• _EXERCISE AIM_:
Below are the records; copy exactly the stretch from the line containing "s.ctx r = none := by" through the line containing "hp] at this <;> cases this", both ends included, and nothing else.

• _INPUT RECORDS_:

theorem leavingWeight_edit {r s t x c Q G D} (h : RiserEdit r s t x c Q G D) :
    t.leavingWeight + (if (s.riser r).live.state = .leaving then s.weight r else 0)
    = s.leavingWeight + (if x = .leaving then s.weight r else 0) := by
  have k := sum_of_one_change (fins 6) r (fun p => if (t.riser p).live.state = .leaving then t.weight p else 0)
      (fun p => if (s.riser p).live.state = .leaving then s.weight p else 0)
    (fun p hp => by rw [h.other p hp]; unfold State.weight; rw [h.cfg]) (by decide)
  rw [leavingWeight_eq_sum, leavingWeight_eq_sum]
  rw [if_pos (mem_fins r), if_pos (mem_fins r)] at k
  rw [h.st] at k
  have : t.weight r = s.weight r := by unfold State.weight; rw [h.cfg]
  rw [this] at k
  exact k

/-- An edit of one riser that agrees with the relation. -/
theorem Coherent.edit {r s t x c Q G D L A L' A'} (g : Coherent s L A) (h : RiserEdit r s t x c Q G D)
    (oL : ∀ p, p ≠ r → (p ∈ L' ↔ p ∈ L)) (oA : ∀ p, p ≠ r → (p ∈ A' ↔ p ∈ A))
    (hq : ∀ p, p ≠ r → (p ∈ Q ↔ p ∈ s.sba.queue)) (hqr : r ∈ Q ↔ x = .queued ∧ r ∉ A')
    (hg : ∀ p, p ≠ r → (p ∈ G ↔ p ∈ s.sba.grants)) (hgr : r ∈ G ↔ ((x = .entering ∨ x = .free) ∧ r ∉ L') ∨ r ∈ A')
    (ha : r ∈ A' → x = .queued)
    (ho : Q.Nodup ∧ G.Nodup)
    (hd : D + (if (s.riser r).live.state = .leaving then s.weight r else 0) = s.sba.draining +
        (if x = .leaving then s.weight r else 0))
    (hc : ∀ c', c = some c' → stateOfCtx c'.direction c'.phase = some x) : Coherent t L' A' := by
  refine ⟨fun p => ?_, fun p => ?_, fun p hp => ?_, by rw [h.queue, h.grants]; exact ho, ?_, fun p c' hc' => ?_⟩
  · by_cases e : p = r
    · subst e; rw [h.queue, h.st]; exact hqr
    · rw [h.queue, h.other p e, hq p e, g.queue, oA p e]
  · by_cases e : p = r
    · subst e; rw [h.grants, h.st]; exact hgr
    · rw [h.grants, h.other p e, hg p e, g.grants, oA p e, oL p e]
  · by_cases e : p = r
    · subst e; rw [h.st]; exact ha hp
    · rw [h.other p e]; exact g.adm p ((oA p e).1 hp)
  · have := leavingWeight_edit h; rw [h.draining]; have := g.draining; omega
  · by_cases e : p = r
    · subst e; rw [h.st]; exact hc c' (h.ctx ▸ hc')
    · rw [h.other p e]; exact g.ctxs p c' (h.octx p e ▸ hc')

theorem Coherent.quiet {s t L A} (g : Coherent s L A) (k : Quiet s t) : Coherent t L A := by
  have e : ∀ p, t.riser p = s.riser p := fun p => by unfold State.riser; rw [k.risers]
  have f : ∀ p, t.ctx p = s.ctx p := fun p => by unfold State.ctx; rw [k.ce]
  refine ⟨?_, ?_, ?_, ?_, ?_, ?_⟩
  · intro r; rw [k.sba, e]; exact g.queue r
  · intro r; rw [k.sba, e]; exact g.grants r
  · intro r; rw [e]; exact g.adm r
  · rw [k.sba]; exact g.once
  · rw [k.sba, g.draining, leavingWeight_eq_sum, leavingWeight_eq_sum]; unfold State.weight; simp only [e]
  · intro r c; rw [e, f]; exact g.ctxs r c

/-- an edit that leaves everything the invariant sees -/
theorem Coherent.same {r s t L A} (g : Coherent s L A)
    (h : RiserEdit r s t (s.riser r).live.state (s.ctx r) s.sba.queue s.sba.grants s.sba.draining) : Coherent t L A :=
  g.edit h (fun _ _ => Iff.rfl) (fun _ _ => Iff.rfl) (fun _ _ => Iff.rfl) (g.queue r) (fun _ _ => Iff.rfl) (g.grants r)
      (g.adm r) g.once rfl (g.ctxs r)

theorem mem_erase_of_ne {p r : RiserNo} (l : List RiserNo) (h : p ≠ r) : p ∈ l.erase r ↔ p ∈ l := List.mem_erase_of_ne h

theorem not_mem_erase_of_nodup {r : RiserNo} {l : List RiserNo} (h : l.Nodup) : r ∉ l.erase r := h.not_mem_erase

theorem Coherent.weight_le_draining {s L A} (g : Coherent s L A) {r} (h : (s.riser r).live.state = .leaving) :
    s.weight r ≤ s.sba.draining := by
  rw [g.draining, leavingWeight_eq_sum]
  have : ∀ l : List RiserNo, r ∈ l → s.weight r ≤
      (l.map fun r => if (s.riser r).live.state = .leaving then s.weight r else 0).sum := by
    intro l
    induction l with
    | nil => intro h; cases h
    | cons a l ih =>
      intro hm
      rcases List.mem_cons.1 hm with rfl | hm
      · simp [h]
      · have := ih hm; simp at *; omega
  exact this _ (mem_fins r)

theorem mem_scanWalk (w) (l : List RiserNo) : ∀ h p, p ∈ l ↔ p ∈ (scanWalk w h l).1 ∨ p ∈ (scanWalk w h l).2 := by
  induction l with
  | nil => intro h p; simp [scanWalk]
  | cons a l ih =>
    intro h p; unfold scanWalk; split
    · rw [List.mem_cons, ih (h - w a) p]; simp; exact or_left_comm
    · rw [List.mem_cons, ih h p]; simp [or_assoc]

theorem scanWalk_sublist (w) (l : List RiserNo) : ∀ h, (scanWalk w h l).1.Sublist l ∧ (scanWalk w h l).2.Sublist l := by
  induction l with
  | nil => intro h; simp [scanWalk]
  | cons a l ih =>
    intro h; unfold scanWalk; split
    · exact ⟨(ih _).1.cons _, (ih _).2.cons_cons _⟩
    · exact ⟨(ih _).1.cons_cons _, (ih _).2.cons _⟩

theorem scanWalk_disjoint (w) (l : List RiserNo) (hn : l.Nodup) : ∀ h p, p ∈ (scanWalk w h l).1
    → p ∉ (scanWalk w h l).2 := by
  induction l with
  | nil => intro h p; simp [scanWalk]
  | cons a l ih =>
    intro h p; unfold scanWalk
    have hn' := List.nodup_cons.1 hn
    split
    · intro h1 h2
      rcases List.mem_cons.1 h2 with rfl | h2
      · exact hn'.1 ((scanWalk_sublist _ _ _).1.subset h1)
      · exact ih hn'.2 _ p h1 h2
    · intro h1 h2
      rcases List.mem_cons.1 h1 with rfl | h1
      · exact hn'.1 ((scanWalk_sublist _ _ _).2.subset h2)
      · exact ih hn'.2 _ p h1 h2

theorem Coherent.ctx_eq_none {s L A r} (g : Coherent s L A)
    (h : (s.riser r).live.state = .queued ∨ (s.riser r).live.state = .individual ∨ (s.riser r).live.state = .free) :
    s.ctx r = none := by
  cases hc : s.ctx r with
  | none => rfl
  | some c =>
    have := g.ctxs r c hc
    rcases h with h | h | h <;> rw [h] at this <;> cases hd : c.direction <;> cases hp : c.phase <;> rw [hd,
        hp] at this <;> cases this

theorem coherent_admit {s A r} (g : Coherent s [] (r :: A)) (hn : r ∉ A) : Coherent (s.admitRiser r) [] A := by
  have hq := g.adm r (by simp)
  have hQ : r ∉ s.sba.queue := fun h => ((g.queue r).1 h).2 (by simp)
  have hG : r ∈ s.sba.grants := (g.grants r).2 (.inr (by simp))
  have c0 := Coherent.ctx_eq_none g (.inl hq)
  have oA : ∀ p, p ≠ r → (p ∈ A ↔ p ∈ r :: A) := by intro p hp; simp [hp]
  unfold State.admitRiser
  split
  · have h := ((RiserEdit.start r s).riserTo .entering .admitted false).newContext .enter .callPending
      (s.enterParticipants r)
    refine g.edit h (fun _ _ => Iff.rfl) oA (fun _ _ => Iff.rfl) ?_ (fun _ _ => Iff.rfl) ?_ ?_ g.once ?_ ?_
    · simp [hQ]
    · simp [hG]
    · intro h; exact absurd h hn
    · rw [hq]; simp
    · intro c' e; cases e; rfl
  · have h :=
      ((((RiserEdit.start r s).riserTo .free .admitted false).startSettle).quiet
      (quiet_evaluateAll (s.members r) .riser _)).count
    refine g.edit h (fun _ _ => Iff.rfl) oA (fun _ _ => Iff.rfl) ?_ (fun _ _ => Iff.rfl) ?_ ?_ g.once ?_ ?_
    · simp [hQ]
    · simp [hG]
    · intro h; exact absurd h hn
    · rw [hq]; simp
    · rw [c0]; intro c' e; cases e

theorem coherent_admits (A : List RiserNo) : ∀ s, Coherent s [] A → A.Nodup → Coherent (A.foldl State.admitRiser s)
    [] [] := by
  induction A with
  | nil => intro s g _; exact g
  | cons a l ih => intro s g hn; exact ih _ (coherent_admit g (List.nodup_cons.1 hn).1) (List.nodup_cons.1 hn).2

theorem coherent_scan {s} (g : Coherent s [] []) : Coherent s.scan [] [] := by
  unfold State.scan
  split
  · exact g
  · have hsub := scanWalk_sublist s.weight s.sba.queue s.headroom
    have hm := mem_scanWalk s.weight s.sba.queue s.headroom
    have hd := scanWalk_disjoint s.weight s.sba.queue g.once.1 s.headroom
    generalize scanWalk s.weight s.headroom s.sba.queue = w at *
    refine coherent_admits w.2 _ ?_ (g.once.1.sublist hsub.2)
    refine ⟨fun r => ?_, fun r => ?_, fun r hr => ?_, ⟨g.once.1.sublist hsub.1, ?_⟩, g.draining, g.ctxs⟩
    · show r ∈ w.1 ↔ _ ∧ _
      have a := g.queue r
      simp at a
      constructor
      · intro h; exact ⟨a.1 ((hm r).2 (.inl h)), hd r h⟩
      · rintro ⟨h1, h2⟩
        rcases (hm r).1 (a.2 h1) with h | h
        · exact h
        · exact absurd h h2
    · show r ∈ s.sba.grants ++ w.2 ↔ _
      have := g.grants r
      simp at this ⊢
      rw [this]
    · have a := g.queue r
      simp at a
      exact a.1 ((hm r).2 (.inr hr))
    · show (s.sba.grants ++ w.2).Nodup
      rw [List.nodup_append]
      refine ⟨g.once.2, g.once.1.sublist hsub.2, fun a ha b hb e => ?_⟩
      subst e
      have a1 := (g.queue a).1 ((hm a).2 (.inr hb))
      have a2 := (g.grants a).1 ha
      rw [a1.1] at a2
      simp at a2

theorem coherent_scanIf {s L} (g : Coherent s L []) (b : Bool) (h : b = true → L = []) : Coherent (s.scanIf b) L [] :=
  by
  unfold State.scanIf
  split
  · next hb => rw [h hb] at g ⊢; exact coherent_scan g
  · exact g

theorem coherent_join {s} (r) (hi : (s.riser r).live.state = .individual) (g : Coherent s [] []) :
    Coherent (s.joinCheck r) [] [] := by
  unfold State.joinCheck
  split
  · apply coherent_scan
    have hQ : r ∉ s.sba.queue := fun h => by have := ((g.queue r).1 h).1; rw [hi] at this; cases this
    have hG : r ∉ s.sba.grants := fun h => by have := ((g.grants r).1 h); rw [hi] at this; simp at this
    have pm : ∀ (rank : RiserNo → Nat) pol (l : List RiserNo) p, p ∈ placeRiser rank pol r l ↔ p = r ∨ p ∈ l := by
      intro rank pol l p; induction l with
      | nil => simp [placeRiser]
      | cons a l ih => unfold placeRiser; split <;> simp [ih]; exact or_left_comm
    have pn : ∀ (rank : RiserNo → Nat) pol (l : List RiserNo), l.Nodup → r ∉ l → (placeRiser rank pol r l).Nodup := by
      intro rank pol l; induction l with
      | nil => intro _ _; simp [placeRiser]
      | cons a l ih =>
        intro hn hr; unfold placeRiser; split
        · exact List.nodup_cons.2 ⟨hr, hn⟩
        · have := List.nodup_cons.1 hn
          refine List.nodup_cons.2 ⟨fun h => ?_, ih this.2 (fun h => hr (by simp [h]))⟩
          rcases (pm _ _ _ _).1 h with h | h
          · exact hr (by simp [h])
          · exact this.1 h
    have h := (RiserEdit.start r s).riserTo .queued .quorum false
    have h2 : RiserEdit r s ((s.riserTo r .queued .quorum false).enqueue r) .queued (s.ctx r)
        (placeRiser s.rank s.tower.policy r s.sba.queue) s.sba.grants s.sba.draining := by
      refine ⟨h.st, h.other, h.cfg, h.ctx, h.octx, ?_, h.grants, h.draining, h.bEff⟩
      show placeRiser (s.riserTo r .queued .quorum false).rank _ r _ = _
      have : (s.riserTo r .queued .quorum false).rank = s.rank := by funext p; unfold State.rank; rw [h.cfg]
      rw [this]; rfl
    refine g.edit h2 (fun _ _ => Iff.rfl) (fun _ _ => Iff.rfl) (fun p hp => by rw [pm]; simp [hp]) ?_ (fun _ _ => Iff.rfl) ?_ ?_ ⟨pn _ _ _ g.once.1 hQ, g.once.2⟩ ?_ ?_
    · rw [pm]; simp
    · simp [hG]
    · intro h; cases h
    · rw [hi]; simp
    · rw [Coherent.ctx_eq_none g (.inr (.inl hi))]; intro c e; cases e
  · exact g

• _SOLUTION TO THE EXERCISE_:
    s.ctx r = none := by
  cases hc : s.ctx r with
  | none => rfl
  | some c =>
    have := g.ctxs r c hc
    rcases h with h | h | h <;> rw [h] at this <;> cases hd : c.direction <;> cases hp : c.phase <;> rw [hd,
        hp] at this <;> cases this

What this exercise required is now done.